4. The method for determining storage capacity based on a hard disk according to claim 1, characterized in that, Rate-limiting is applied to the data sent from the host to the cache to obtain the rate-limited data, including: Obtain the initial rate and critical rate limit of the current data sent from the host to the cache; The initial rate of the current data is adjusted according to the critical rate limiting rate to complete the rate limiting process of the host sending data to the cache.
5. The method for determining storage capacity based on a hard disk according to claim 1, characterized in that, The mount mode of the volume is determined based on the updated current used capacity of the hard drive and the capacity threshold, including: If the current used capacity of the updated hard disk is greater than or equal to the capacity threshold, then the mount mode of the volume is determined to be read-only mode. If the current used capacity of the updated hard drive is less than the capacity threshold, then the mount mode of the volume is determined to be read-write mode. Correspondingly, after determining the volume's mount mode, the following steps are also included: When the volume is mounted in read-only mode, switch the read-write business mode to query mode; When the volume is mounted in read / write mode, the updated current used capacity of the hard disk is subtracted from the capacity threshold to obtain the second data capacity. The mapping relationship between data capacity range and rate limiting level is obtained in advance; wherein, the data capacity range and the rate limiting level have a one-to-one mapping relationship. The target data capacity range corresponding to the second data capacity is determined in the mapping relationship; Determine the corresponding second target rate limiting level based on the target data capacity range; The rate-limited data is sent to the cache according to the rate-limiting rate corresponding to the second target rate-limiting level.

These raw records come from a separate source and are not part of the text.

/-! ## hostWrite -/

@[simp] theorem State.hostWrite_pending (a : Nat) (b : List Byte) (x : Bool) :
    (s.hostWrite a b x).pending = s.pending := by
  simp only [State.hostWrite]; repeat' split
  all_goals rfl
@[simp] theorem State.hostWrite_free (a : Nat) (b : List Byte) (x : Bool) : (s.hostWrite a b x).free = s.free := by
  simp only [State.hostWrite]; repeat' split
  all_goals rfl
@[simp] theorem State.hostWrite_part (a : Nat) (b : List Byte) (x : Bool) : (s.hostWrite a b x).part = s.part := by
  simp only [State.hostWrite]; repeat' split
  all_goals rfl
@[simp] theorem State.hostWrite_pins (a : Nat) (b : List Byte) (x : Bool) : (s.hostWrite a b x).pins = s.pins := by
  simp only [State.hostWrite]; repeat' split
  all_goals rfl
@[simp] theorem State.hostWrite_glb (a : Nat) (b : List Byte) (x : Bool) : (s.hostWrite a b x).glb = s.glb := by
  simp only [State.hostWrite]; repeat' split
  all_goals rfl
@[simp] theorem State.hostWrite_ring (a : Nat) (b : List Byte) (x : Bool) : (s.hostWrite a b x).ring = s.ring := by
  simp only [State.hostWrite]; repeat' split
  all_goals rfl
@[simp] theorem State.hostWrite_hearth (a : Nat) (b : List Byte) (x : Bool) :
    (s.hostWrite a b x).hearth = s.hearth := by
  simp only [State.hostWrite]; repeat' split
  all_goals rfl
@[simp] theorem State.hostWrite_plan (a : Nat) (b : List Byte) (x : Bool) : (s.hostWrite a b x).plan = s.plan := by
  simp only [State.hostWrite]; repeat' split
  all_goals rfl
@[simp] theorem State.hostWrite_rooms (a : Nat) (b : List Byte) (x : Bool) : (s.hostWrite a b x).rooms = s.rooms := by
  simp only [State.hostWrite]; repeat' split
  all_goals rfl
@[simp] theorem State.hostWrite_larder (a : Nat) (b : List Byte) (x : Bool) :
    (s.hostWrite a b x).larder = s.larder := by
  simp only [State.hostWrite]; repeat' split
  all_goals rfl
@[simp] theorem State.hostWrite_seqs (a : Nat) (b : List Byte) (x : Bool) : (s.hostWrite a b x).seqs = s.seqs := by
  simp only [State.hostWrite]; repeat' split
  all_goals rfl
@[simp] theorem State.hostWrite_video (a : Nat) (b : List Byte) (x : Bool) : (s.hostWrite a b x).video = s.video := by
  simp only [State.hostWrite]; repeat' split
  all_goals rfl
@[simp] theorem State.hostWrite_capt (a : Nat) (b : List Byte) (x : Bool) : (s.hostWrite a b x).capt = s.capt := by
  simp only [State.hostWrite]; repeat' split
  all_goals rfl
@[simp] theorem State.hostWrite_track (a : Nat) (b : List Byte) (x : Bool) : (s.hostWrite a b x).track = s.track := by
  simp only [State.hostWrite]; repeat' split
  all_goals rfl
@[simp] theorem State.hostWrite_mem (a : Nat) (b : List Byte) (x : Bool) : (s.hostWrite a b x).mem = s.mem := by
  simp only [State.hostWrite]; repeat' split
  all_goals rfl
@[simp] theorem State.hostWrite_fab (a : Nat) (b : List Byte) (x : Bool) : (s.hostWrite a b x).fab = s.fab := by
  simp only [State.hostWrite]; repeat' split
  all_goals rfl
@[simp] theorem State.hostWrite_pwr (a : Nat) (b : List Byte) (x : Bool) : (s.hostWrite a b x).pwr = s.pwr := by
  simp only [State.hostWrite]; repeat' split
  all_goals rfl
@[simp] theorem State.hostWrite_ras (a : Nat) (b : List Byte) (x : Bool) : (s.hostWrite a b x).ras = s.ras := by
  simp only [State.hostWrite]; repeat' split
  all_goals rfl

/-! ## dataWrite -/

@[simp] theorem State.dataWrite_pending (a : Nat) (b : List Byte) : (s.dataWrite a b).pending = s.pending :=
  State.hostWrite_pending s a b _
@[simp] theorem State.dataWrite_free (a : Nat) (b : List Byte) : (s.dataWrite a b).free = s.free :=
  State.hostWrite_free s a b _
@[simp] theorem State.dataWrite_part (a : Nat) (b : List Byte) : (s.dataWrite a b).part = s.part :=
  State.hostWrite_part s a b _
@[simp] theorem State.dataWrite_pins (a : Nat) (b : List Byte) : (s.dataWrite a b).pins = s.pins :=
  State.hostWrite_pins s a b _
@[simp] theorem State.dataWrite_glb (a : Nat) (b : List Byte) : (s.dataWrite a b).glb = s.glb :=
  State.hostWrite_glb s a b _
@[simp] theorem State.dataWrite_ring (a : Nat) (b : List Byte) : (s.dataWrite a b).ring = s.ring :=
  State.hostWrite_ring s a b _
@[simp] theorem State.dataWrite_hearth (a : Nat) (b : List Byte) : (s.dataWrite a b).hearth = s.hearth :=
  State.hostWrite_hearth s a b _
@[simp] theorem State.dataWrite_plan (a : Nat) (b : List Byte) : (s.dataWrite a b).plan = s.plan :=
  State.hostWrite_plan s a b _
@[simp] theorem State.dataWrite_rooms (a : Nat) (b : List Byte) : (s.dataWrite a b).rooms = s.rooms :=
  State.hostWrite_rooms s a b _
@[simp] theorem State.dataWrite_larder (a : Nat) (b : List Byte) : (s.dataWrite a b).larder = s.larder :=
  State.hostWrite_larder s a b _
@[simp] theorem State.dataWrite_seqs (a : Nat) (b : List Byte) : (s.dataWrite a b).seqs = s.seqs :=
  State.hostWrite_seqs s a b _
@[simp] theorem State.dataWrite_video (a : Nat) (b : List Byte) : (s.dataWrite a b).video = s.video :=
  State.hostWrite_video s a b _
@[simp] theorem State.dataWrite_capt (a : Nat) (b : List Byte) : (s.dataWrite a b).capt = s.capt :=
  State.hostWrite_capt s a b _
@[simp] theorem State.dataWrite_track (a : Nat) (b : List Byte) : (s.dataWrite a b).track = s.track :=
  State.hostWrite_track s a b _
@[simp] theorem State.dataWrite_mem (a : Nat) (b : List Byte) : (s.dataWrite a b).mem = s.mem :=
  State.hostWrite_mem s a b _
@[simp] theorem State.dataWrite_fab (a : Nat) (b : List Byte) : (s.dataWrite a b).fab = s.fab :=
  State.hostWrite_fab s a b _
@[simp] theorem State.dataWrite_pwr (a : Nat) (b : List Byte) : (s.dataWrite a b).pwr = s.pwr :=
  State.hostWrite_pwr s a b _
@[simp] theorem State.dataWrite_ras (a : Nat) (b : List Byte) : (s.dataWrite a b).ras = s.ras :=
  State.hostWrite_ras s a b _

/-! ## readPiece -/

@[simp] theorem State.readPiece_pending (w : ReadFor) (a : W64) (n o : Nat) (b : Bool) :
    (s.readPiece w a n o b).pending = s.pending := by
  simp only [State.readPiece, State.issueRead]; repeat' split
  all_goals rfl
@[simp] theorem State.readPiece_free (w : ReadFor) (a : W64) (n o : Nat) (b : Bool) :
    (s.readPiece w a n o b).free = s.free := by
  simp only [State.readPiece, State.issueRead]; repeat' split
  all_goals rfl
@[simp] theorem State.readPiece_part (w : ReadFor) (a : W64) (n o : Nat) (b : Bool) :
    (s.readPiece w a n o b).part = s.part := by
  simp only [State.readPiece, State.issueRead]; repeat' split
  all_goals rfl
@[simp] theorem State.readPiece_pins (w : ReadFor) (a : W64) (n o : Nat) (b : Bool) :
    (s.readPiece w a n o b).pins = s.pins := by
  simp only [State.readPiece, State.issueRead]; repeat' split
  all_goals rfl
@[simp] theorem State.readPiece_glb (w : ReadFor) (a : W64) (n o : Nat) (b : Bool) :
    (s.readPiece w a n o b).glb = s.glb := by
  simp only [State.readPiece, State.issueRead]; repeat' split
  all_goals rfl
@[simp] theorem State.readPiece_ring (w : ReadFor) (a : W64) (n o : Nat) (b : Bool) :
    (s.readPiece w a n o b).ring = s.ring := by
  simp only [State.readPiece, State.issueRead]; repeat' split
  all_goals rfl
@[simp] theorem State.readPiece_hearth (w : ReadFor) (a : W64) (n o : Nat) (b : Bool) :
    (s.readPiece w a n o b).hearth = s.hearth := by
  simp only [State.readPiece, State.issueRead]; repeat' split
  all_goals rfl
@[simp] theorem State.readPiece_plan (w : ReadFor) (a : W64) (n o : Nat) (b : Bool) :
    (s.readPiece w a n o b).plan = s.plan := by
  simp only [State.readPiece, State.issueRead]; repeat' split
  all_goals rfl
@[simp] theorem State.readPiece_rooms (w : ReadFor) (a : W64) (n o : Nat) (b : Bool) :
    (s.readPiece w a n o b).rooms = s.rooms := by
  simp only [State.readPiece, State.issueRead]; repeat' split
  all_goals rfl
@[simp] theorem State.readPiece_larder (w : ReadFor) (a : W64) (n o : Nat) (b : Bool) :
    (s.readPiece w a n o b).larder = s.larder := by
  simp only [State.readPiece, State.issueRead]; repeat' split
  all_goals rfl
@[simp] theorem State.readPiece_seqs (w : ReadFor) (a : W64) (n o : Nat) (b : Bool) :
    (s.readPiece w a n o b).seqs = s.seqs := by
  simp only [State.readPiece, State.issueRead]; repeat' split
  all_goals rfl
@[simp] theorem State.readPiece_video (w : ReadFor) (a : W64) (n o : Nat) (b : Bool) :
    (s.readPiece w a n o b).video = s.video := by
  simp only [State.readPiece, State.issueRead]; repeat' split
  all_goals rfl
@[simp] theorem State.readPiece_capt (w : ReadFor) (a : W64) (n o : Nat) (b : Bool) :
    (s.readPiece w a n o b).capt = s.capt := by
  simp only [State.readPiece, State.issueRead]; repeat' split
  all_goals rfl
@[simp] theorem State.readPiece_track (w : ReadFor) (a : W64) (n o : Nat) (b : Bool) :
    (s.readPiece w a n o b).track = s.track := by
  simp only [State.readPiece, State.issueRead]; repeat' split
  all_goals rfl
@[simp] theorem State.readPiece_mem (w : ReadFor) (a : W64) (n o : Nat) (b : Bool) :
    (s.readPiece w a n o b).mem = s.mem := by
  simp only [State.readPiece, State.issueRead]; repeat' split
  all_goals rfl
@[simp] theorem State.readPiece_fab (w : ReadFor) (a : W64) (n o : Nat) (b : Bool) :
    (s.readPiece w a n o b).fab = s.fab := by
  simp only [State.readPiece, State.issueRead]; repeat' split
  all_goals rfl
@[simp] theorem State.readPiece_pwr (w : ReadFor) (a : W64) (n o : Nat) (b : Bool) :
    (s.readPiece w a n o b).pwr = s.pwr := by
  simp only [State.readPiece, State.issueRead]; repeat' split
  all_goals rfl
@[simp] theorem State.readPiece_ras (w : ReadFor) (a : W64) (n o : Nat) (b : Bool) :
    (s.readPiece w a n o b).ras = s.ras := by
  simp only [State.readPiece, State.issueRead]; repeat' split
  all_goals rfl
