theorem write4_low {s : State} (h : s.regsUp = true) (hl : s.porch.low = none) (o v) (ha : o % 4 = 0) (hd : o < 0xF00000)
   (h1 : o ≠ offCmdBase) (h2 : o ≠ offCplBase) (h3 : o ≠ offCmdBase + 4) (h4 : o ≠ offCplBase + 4) :
   exec (.registerWrite o (.w32 v)) s = .next (s.writeWord o v) := by
  have : ¬ o / 1048576 = 15 := by omega
  simp [exec, execRegisterWrite, h, ha, this, State.write4, flushLow_none hl, h1, h2, h3, h4]

theorem write_video_ctl {s : State} (h : s.regsUp = true) (hl : s.porch.low = none) (v) :
    exec (.registerWrite 0x700010 (.w32 v)) s =
      .next (s.lockedWrite blockVideo (fun s => s.modVideo (fun x => { x with conceal := v.getLsbD 0 }))) := by
  rw [write4_low h hl _ _ (by decide) (by decide) (by decide) (by decide) (by decide) (by decide)]; rfl

theorem write_hearth_ctl {s : State} (h : s.regsUp = true) (hl : s.porch.low = none) (v) :
    exec (.registerWrite 0xE00010 (.w32 v)) s = .next (s.lockedWrite blockHearth (fun s => s.modHearth (fun h =>
      { h with preserve := v.getLsbD 12, nextCold := v.getLsbD 11 }))) := by
  rw [write4_low h hl _ _ (by decide) (by decide) (by decide) (by decide) (by decide) (by decide)]; rfl

theorem splitWrite_one (m n a : Nat) (bs : List Byte) (hb : bs ≠ []) (h : bs.length ≤ min m (4096 - a % 4096)) :
    splitWrite m (n + 1) a bs = [(a, bs)] := by
  have e : bs.isEmpty = false := by cases bs with | nil => exact absurd rfl hb | cons => rfl
  simp only [splitWrite, e, Bool.false_eq_true, if_false, List.take_of_length_le h, List.drop_of_length_le h]
  cases n <;> simp [splitWrite]

theorem mps_ge (s : State) : 128 ≤ s.mps := by
  have : 1 ≤ 2 ^ field s.porch.cfg.devCtl.toNat 5 3 := Nat.one_le_two_pow
  simp only [State.mps]; omega

theorem hostWrite_le32 {s : State} (hs : s.silent = false) (hb : s.porch.cfg.bme = true) (a : W64) (ha : a.toNat % 4 = 0)
    (v : W32) (ro : Bool) : s.hostWrite a.toNat (le32 v) ro = { s with out := s.out ++ [.write a (le32 v) ro] } := by
  have hl : (le32 v).length = 4 := rfl
  have := mps_ge s
  have e : splitWrite s.mps 4 a.toNat (le32 v) = [(a.toNat, le32 v)] :=
    splitWrite_one _ _ _ _ (by intro h; rw [h] at hl; cases hl) (by rw [hl]; omega)
  have e2 : (le32 v).isEmpty = false := rfl
  simp only [State.hostWrite, hs, e2, hb, hl, e, Bool.or_self, Bool.false_eq_true, if_false, if_true, List.map_cons, List.map_nil,
    BitVec.ofNat_toNat, BitVec.setWidth_eq]

theorem postMsi_sends {t : State} {v : Nat} (hi : t.intxMode = false) (hf : t.porch.cfg.funcMask = false)
    (hm : (t.porch.entry v).masked = false) (hb : t.porch.cfg.bme = true) (hs : t.silent = false)
    (ha : (t.porch.entry v).addr.toNat % 4 = 0) :
    t.postMsi v = { t with out := t.out ++ [.write (t.porch.entry v).addr (le32 (t.porch.entry v).data) false] } := by
  simp only [State.postMsi, hi, hf, hm, hb, State.sendMsi, Bool.or_self, Bool.false_eq_true, if_false, Bool.not_true]
  exact hostWrite_le32 hs hb _ ha _ _

theorem releaseMsi_sends {t : State} {v : Nat} (hp : t.porch.pba.getLsbD v = true) (hf : t.porch.cfg.funcMask = false)
    (hm : (t.porch.entry v).masked = false) (he : t.porch.cfg.msixEnable = true) (hc : t.glb.compat = false)
    (hb : t.porch.cfg.bme = true) (hs : t.silent = false) (ha : (t.porch.entry v).addr.toNat % 4 = 0) :
    t.releaseMsi v = { t with
      out := t.out ++ [.write (t.porch.entry v).addr (le32 (t.porch.entry v).data) false],
      porch := { t.porch with pba := clearBit t.porch.pba v } } := by
  simp only [State.releaseMsi, hp, hf, hm, he, hs, Bool.not_false, Bool.and_self, if_true]
  have := postMsi_sends (t := t.modPorch (fun p => { p with pba := clearBit p.pba v })) (v := v)
    (by simp [State.intxMode, State.modPorch, he, hc]) hf hm hb hs ha
  rw [this]; rfl

theorem append_head (r : Ras) (b : List Byte) : (r.append b).head = r.head + 1 := by
  unfold Ras.append; dsimp only; split
  · rfl
  · split <;> rfl

/-- An error changes only the error bits of configuration space. -/
theorem aerUnc_form (p : Porch) (i : Nat) : ∃ u d x, p.aerUnc i =
    { p with cfg := { p.cfg with aerUnc := u, devStatus := d, status := x } } := ⟨_, _, _, rfl⟩
theorem aerCor_form (p : Porch) (i : Nat) : ∃ k d, p.aerCor i =
    { p with cfg := { p.cfg with aerCor := k, devStatus := d } } := ⟨_, _, rfl⟩

/-- A log entry joins the log, and changes else only what its message owes and the error bits of configuration space. -/
theorem log_form (s : State) (e : LogEntry) : ∃ ow u k dv sx b, s.log e = { s with
    porch := { s.porch with owed := ow, cfg := { s.porch.cfg with aerUnc := u, aerCor := k, devStatus := dv, status := sx } },
    ras := s.ras.append b } := by
  obtain ⟨u, d, x, hu⟩ := aerUnc_form s.porch aerUncInternal
  obtain ⟨k, d', hk⟩ := aerCor_form s.porch aerCorInternal
  unfold State.log State.oweMsi
  dsimp only
  rw [hu, hk]
  split <;> split <;> (try split) <;> (try split) <;> exact ⟨_, _, _, _, _, _, rfl⟩

theorem porchErr_form (s : State) (c : W32) (r : Option Nat) : ∃ ow u k dv sx p b, s.porchErr c r = { s with
    porch := { s.porch with
      errValid := true, errCode := if s.porch.errValid then s.porch.errCode else Code.low c, errPend := p, owed := ow,
      cfg := { s.porch.cfg with aerUnc := u, aerCor := k, devStatus := dv, status := sx } }, ras := s.ras.append b } := by
  unfold State.porchErr
  dsimp only
  generalize hE : ({ status := c, unit := 9, ctx := _ } : LogEntry) = e
  obtain ⟨ow, u, k, dv, sx, b, h⟩ := log_form (s.porchLatch c r) e
  rw [h]
  unfold State.porchLatch
  cases hv : s.porch.errValid
  · exact ⟨ow, u, k, dv, sx, r, b, by rw [if_neg Bool.false_ne_true, if_neg Bool.false_ne_true]⟩
  · exact ⟨ow, u, k, dv, sx, s.porch.errPend, b, by rw [if_pos rfl, if_pos rfl, ← hv]⟩

/-- An uncorrectable internal error is the only error bit that a log entry sets among the uncorrectable ones. -/
theorem log_unc (s : State) (e : LogEntry) : (s.log e).porch.cfg.aerUnc =
    if Code.cls e.status = 4 then setBit s.porch.cfg.aerUnc aerUncInternal else s.porch.cfg.aerUnc := by
  unfold State.log State.oweMsi
  dsimp only
  split <;> split <;> (try split) <;> (try split) <;> rfl

theorem porchErr_unc (s : State) (c : W32) (r : Option Nat) (i : Nat) (h : s.porch.cfg.aerUnc.getLsbD i = true) :
    (s.porchErr c r).porch.cfg.aerUnc.getLsbD i = true := by
  have e : (s.porchLatch c r).porch.cfg = s.porch.cfg := by unfold State.porchLatch; split <;> rfl
  unfold State.porchErr
  rw [log_unc, e]
  dsimp only
  by_cases hc : Code.cls c = 4
  · rw [if_pos hc, getLsbD_setBit, h, Bool.true_or]
  · rw [if_neg hc]; exact h

theorem dev_off {s : State} (h : s.glb.dev ≠ .off) : (s.glb.dev == .off) = false := by simpa using h

theorem setBit_ne_zero {w} (v : BitVec w) (i : Nat) (h : i < w) : setBit v i ≠ 0 := by
  intro e
  have := congrArg (fun x => BitVec.getLsbD x i) e
  simp [setBit, h] at this

theorem leBytes_zero (n : Nat) : leBytes n 0 = List.replicate n 0 := by
  induction n with
  | zero => rfl
  | succ n ih => simp only [leBytes, List.replicate]; rw [show 0 / 256 = 0 from rfl]; exact congrArg _ ih

/-- A held request goes out: Bus Master Enable stays, and nothing is held. -/
theorem issueHeld_form (s : State) (h : Held) (hb : s.porch.cfg.bme = true) :
    ∃ p o, s.issueHeld h = { s with porch := p, out := o } ∧ p.cfg = s.porch.cfg ∧ p.queue = s.porch.queue ∧ p.held = s.porch.held := by
  cases h with
  | write a d ro =>
    simp only [State.issueHeld, State.hostWrite, hb]
    split <;> exact ⟨_, _, rfl, rfl, rfl, rfl⟩
  | read w a n off again =>
    simp only [State.issueHeld, State.issueRead]
    split <;> exact ⟨_, _, rfl, rfl, rfl, rfl⟩
  | msi v =>
    simp only [State.issueHeld, State.postMsi, State.sendMsi, State.hostWrite, State.modPorch, hb]
    simp only [Bool.not_true, Bool.not_false, Bool.or_self, Bool.or_true, Bool.true_or, Bool.or_false, Bool.false_or,
      Bool.and_true, Bool.true_and, Bool.and_false, Bool.false_and, Bool.and_self, Bool.false_eq_true, decide_false, decide_true,
      if_true, if_false, reduceCtorEq]
    repeat' split
    all_goals exact ⟨_, _, rfl, rfl, rfl, rfl⟩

6. A storage system, characterized in that, Includes the host and hard drive; the cache is located on the host. The host is used to perform the steps of the hard disk-based storage capacity determination method according to any one of claims 1 to 5.
7. A server, characterized in that, include: Memory, used to store computer programs; A processor, configured to implement the steps of the disk-based storage capacity determination method as described in any one of claims 1 to 5 when executing the computer program.
8. A computer-readable storage medium, characterized in that, The computer-readable storage medium stores a computer program that, when executed by a processor, implements the steps of the disk-based storage capacity determination method as described in any one of claims 1 to 5.